Are the 20s set to roar again? It seems to have become a favored question in 2021 among consumers who’ve spent the first year of the decade stuck at home on the couch. And it seems worth noting that looking for another edition of the roaring 20s is actually a pretty tall order. Last century’s version may be best known for flappers, the Charleston, bathtub gin and glamorous criminals. Of course, the 2020s might be better known for TikTok dances, maybe a charred chilli and orange aperol spritz, and mysterious figures in hoodies leaking personally identifiable information on the Dark Web.

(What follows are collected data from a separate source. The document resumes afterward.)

-- ==== Sys2Proof/Machine/Sessions.lean ====
section
/-! DEFINITION. SC: how a session ends in each role (7.4 to 7.10), and how a TARGET moves between FILLING and SHADOW (7.8). -/

namespace Sys2Proof.Machine

open Sys2Proof

/-! ### The SOURCE -/

/-- SE stops: the open record is dropped without a request to GM and the four flags are cleared (R80, R81). -/
def Se.stopped (e : Se) : Se :=
  { e with opened := none, running := false, waiting := false, paused := false, deferred := false }

/-- ST empties the TXQ, the pending mark list and the MRL and stops the keepalive timer (R101). -/
def St.emptied (t : St) : St :=
  { t with txq := [], pendingMarks := [], mrl := [], keepalive := t.keepalive.stop, keepDue := false }

/-- The session controller of a part that leaves its session (R135, R146): both pending flags are cleared, the timers stop and
no READY is awaited. -/
def Sc.ended (c : Sc) (x : SessionState) : Sc :=
  { c with
    state := x
    releasePending := false
    takeoverPending := false
    takenWaiting := false
    handshake := c.handshake.stop
    holdTimer := c.holdTimer.stop
    awaitingReady := false }

/-- A SOURCE leaves its session state for IDLE or FAULT (R135, R146): hold is released, ST empties its queues and stops,
SE stops, the silent timer stops, and the sweep reads outstanding will have their data dropped (R81). -/
def State.endSource (s : State) (x : SessionState) : State :=
  let s := s.dropOwn
  let s := s.setCp { s.cp with hold := false }
  let s := s.setSe s.se.stopped
  let s := s.setSt s.st.emptied
  let s := s.setSr { s.sr with silent := { s.sr.silent with running := false } }
  s.setSc (s.sc.ended x)

/-- The flush at link loss, ABORT and TAKEN clears the newest mirror sent as well (R101). -/
def State.flushSource (s : State) (x : SessionState) : State :=
  let s := s.endSource x
  s.setSt { s.st with newestSent := none }

/-- The entry into FAULT with its reason (R137). -/
def State.setFault (s : State) (r : FaultReason) : State := s.setSc { s.sc with faultReason := some r }

/-- Link loss on a SOURCE (R135). -/
def State.sourceLinkLoss (s : State) (r : FaultReason) : State :=
  (((s.flushSource .fault).setFault r).raise .linkLost).raise .fault

/-- The handshake expires (R129): FAULT without LINK_LOST, ST flushing as at link loss. -/
def State.handshakeLoss (s : State) : State :=
  let s := ((s.flushSource .fault).setFault .handshakeTimeout).raise .fault
  s.setSc { s.sc with handshake := ⟨false, Config.handshakeLimit⟩ }

/-- The detach completes (R140). -/
def State.detachComplete (s : State) : State := s.endSource .idle

/-! ### The TARGET -/

/-- SR at the TARGET's entry into IDLE (R123): E, the last mirror granted, the clean flag and the last pass report stay. -/
def Sr.ended (r : Sr) : Sr :=
  { r with
    buffer := []
    head := none
    latch := none
    freed := 0
    creditDue := false
    failedApply := []
    silent := { r.silent with running := false } }

/-- A TARGET enters IDLE (R146): fencing ends with the state, SR and the return list are emptied, the timers stop, and the
apply writes outstanding will have their status dropped (R115). -/
def State.endTarget (s : State) : State :=
  let s := s.dropOwn
  let s := s.setSr s.sr.ended
  let s := s.setSt { s.st with returnList := [], keepalive := s.st.keepalive.stop }
  s.setSc (s.sc.ended .idle)

/-- The frame at the head at the entry into FAULT (R123): its answers will not be sent; a LINE or MIRROR accepted for apply
stays on offer, any other frame is consumed. -/
def Sr.dropAnswers (r : Sr) : Sr :=
  match r.head with
  | none => r
  | some h => match h.apply with
    | some a => { r with head := some ⟨[], some a⟩ }
    | none => { r with buffer := r.buffer.tail, head := none }

/-- A TARGET enters FAULT (R136, R141): the return list is emptied, the keepalive and silent timers stop, a due CREDIT is
withdrawn (R123). The receive buffer is kept. -/
def State.targetFault (s : State) (r : FaultReason) : State :=
  let s := s.setSt { s.st with returnList := [], keepalive := s.st.keepalive.stop }
  let s := s.setSr { s.sr.dropAnswers with creditDue := false, silent := { s.sr.silent with running := false } }
  let s := s.setSc { s.sc with state := .fault, faultReason := some r }
  s.raise .fault

/-- The completion of a takeover (R144). -/
def State.takeoverComplete (s : State) : State :=
  let s := s.setSc { s.sc with synced := s.sc.synced || !s.sc.unsynced }
  s.endTarget

/-- A TARGET returns from SHADOW to FILLING (R142); with TAKEOVER_PENDING it sets UNSYNCED_TAKEOVER (R143). -/
def State.returnToFilling (s : State) : State :=
  if s.targetIn .shadow then
    s.setSc { s.sc with state := .filling, unsynced := s.sc.unsynced || s.sc.takeoverPending }
  else s

/-- The clean flag is cleared on a TARGET in FILLING or SHADOW (R119); in SHADOW that returns it to FILLING (R121). -/
def State.clearClean (s : State) : State :=
  if s.receiving then (s.setSr { s.sr with clean := false }).returnToFilling else s

/-- MARK(RELEASE) with the right session number takes effect (R141). -/
def State.releaseTaken (s : State) : State :=
  if s.targetIn .shadow then
    let s := s.setSc { s.sc with synced := s.sc.synced || !s.sc.unsynced }
    (s.raise .released).endTarget
  else if s.sc.takeoverPending then
    -- R141: a takeover pending in FILLING completes without TAKEN, and SYNCED is not set
    s.endTarget
  else s.targetFault .releasedUnsynced

end Sys2Proof.Machine
end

The 1920s also represented one of the most innovative decades in American history. In fact, it was arguably the most innovative in terms of epoch-making advances being rolled out in the mass market. The washing machine, assembly line refrigerator, garbage disposal, electric razor, instant camera, jukebox and television were all invented or rolled out into mass production in the 1920s. What do we have that measures up? Maybe folding phones, Segways that you can sit in, $16,000 wooden bathtubs and a Keurig that makes ice cream.

That’s not to say that nothing from the roaring 20s will be reincarnated. After all,  the bob is back.

Though first invented in the late 1890s by a Parisian actress to decidedly mixed reviews – one observer noted she had made herself the “ugliest woman alive” with the haircut because the French in 1890 were still French – the style caught on in the 1920s as the new symbol of sexy femininity for the modern women of the 20th century. The bob was accompanied by the advent of women wearing short skirts – and pants. And though short skirts and pants have pretty much stuck around for the remaining 100 years, the bob has come in and out of fashion with various updates since it first broke big 100-ish years ago.

But if reports from The Guardian are to be believed, the bob is back in a big way, and has reclaimed the title of the most popular hairstyle in the world. It’s estimated that the bob is subject to 222,580 monthly Google searches. The hairstyle may in fact have been cheating its way to the top in the last year, as it is one of the easier styles to give oneself while at home on lockdown. Given the number of variations – layered bobs, long bobs (lobs), spiky bobs, asymmetrical bobs, stacked bobs, A-line bobs, avant garde bobs – the odds are good that any amateur can produce some type of bob or other in their bathroom. Maybe not a good bob, but a bob nonetheless.

The haircut, however, isn’t as important as what it symbolizes, which is that people are beginning to care about what they look like again, because they are anticipating seeing other people. Whether the 20s roars like it did a century ago probably matters less than the fact that a growing number of consumers are looking to get back out there after a year of being stuck at home.

Still, we can’t help but hold out hope for the return of flapper dresses.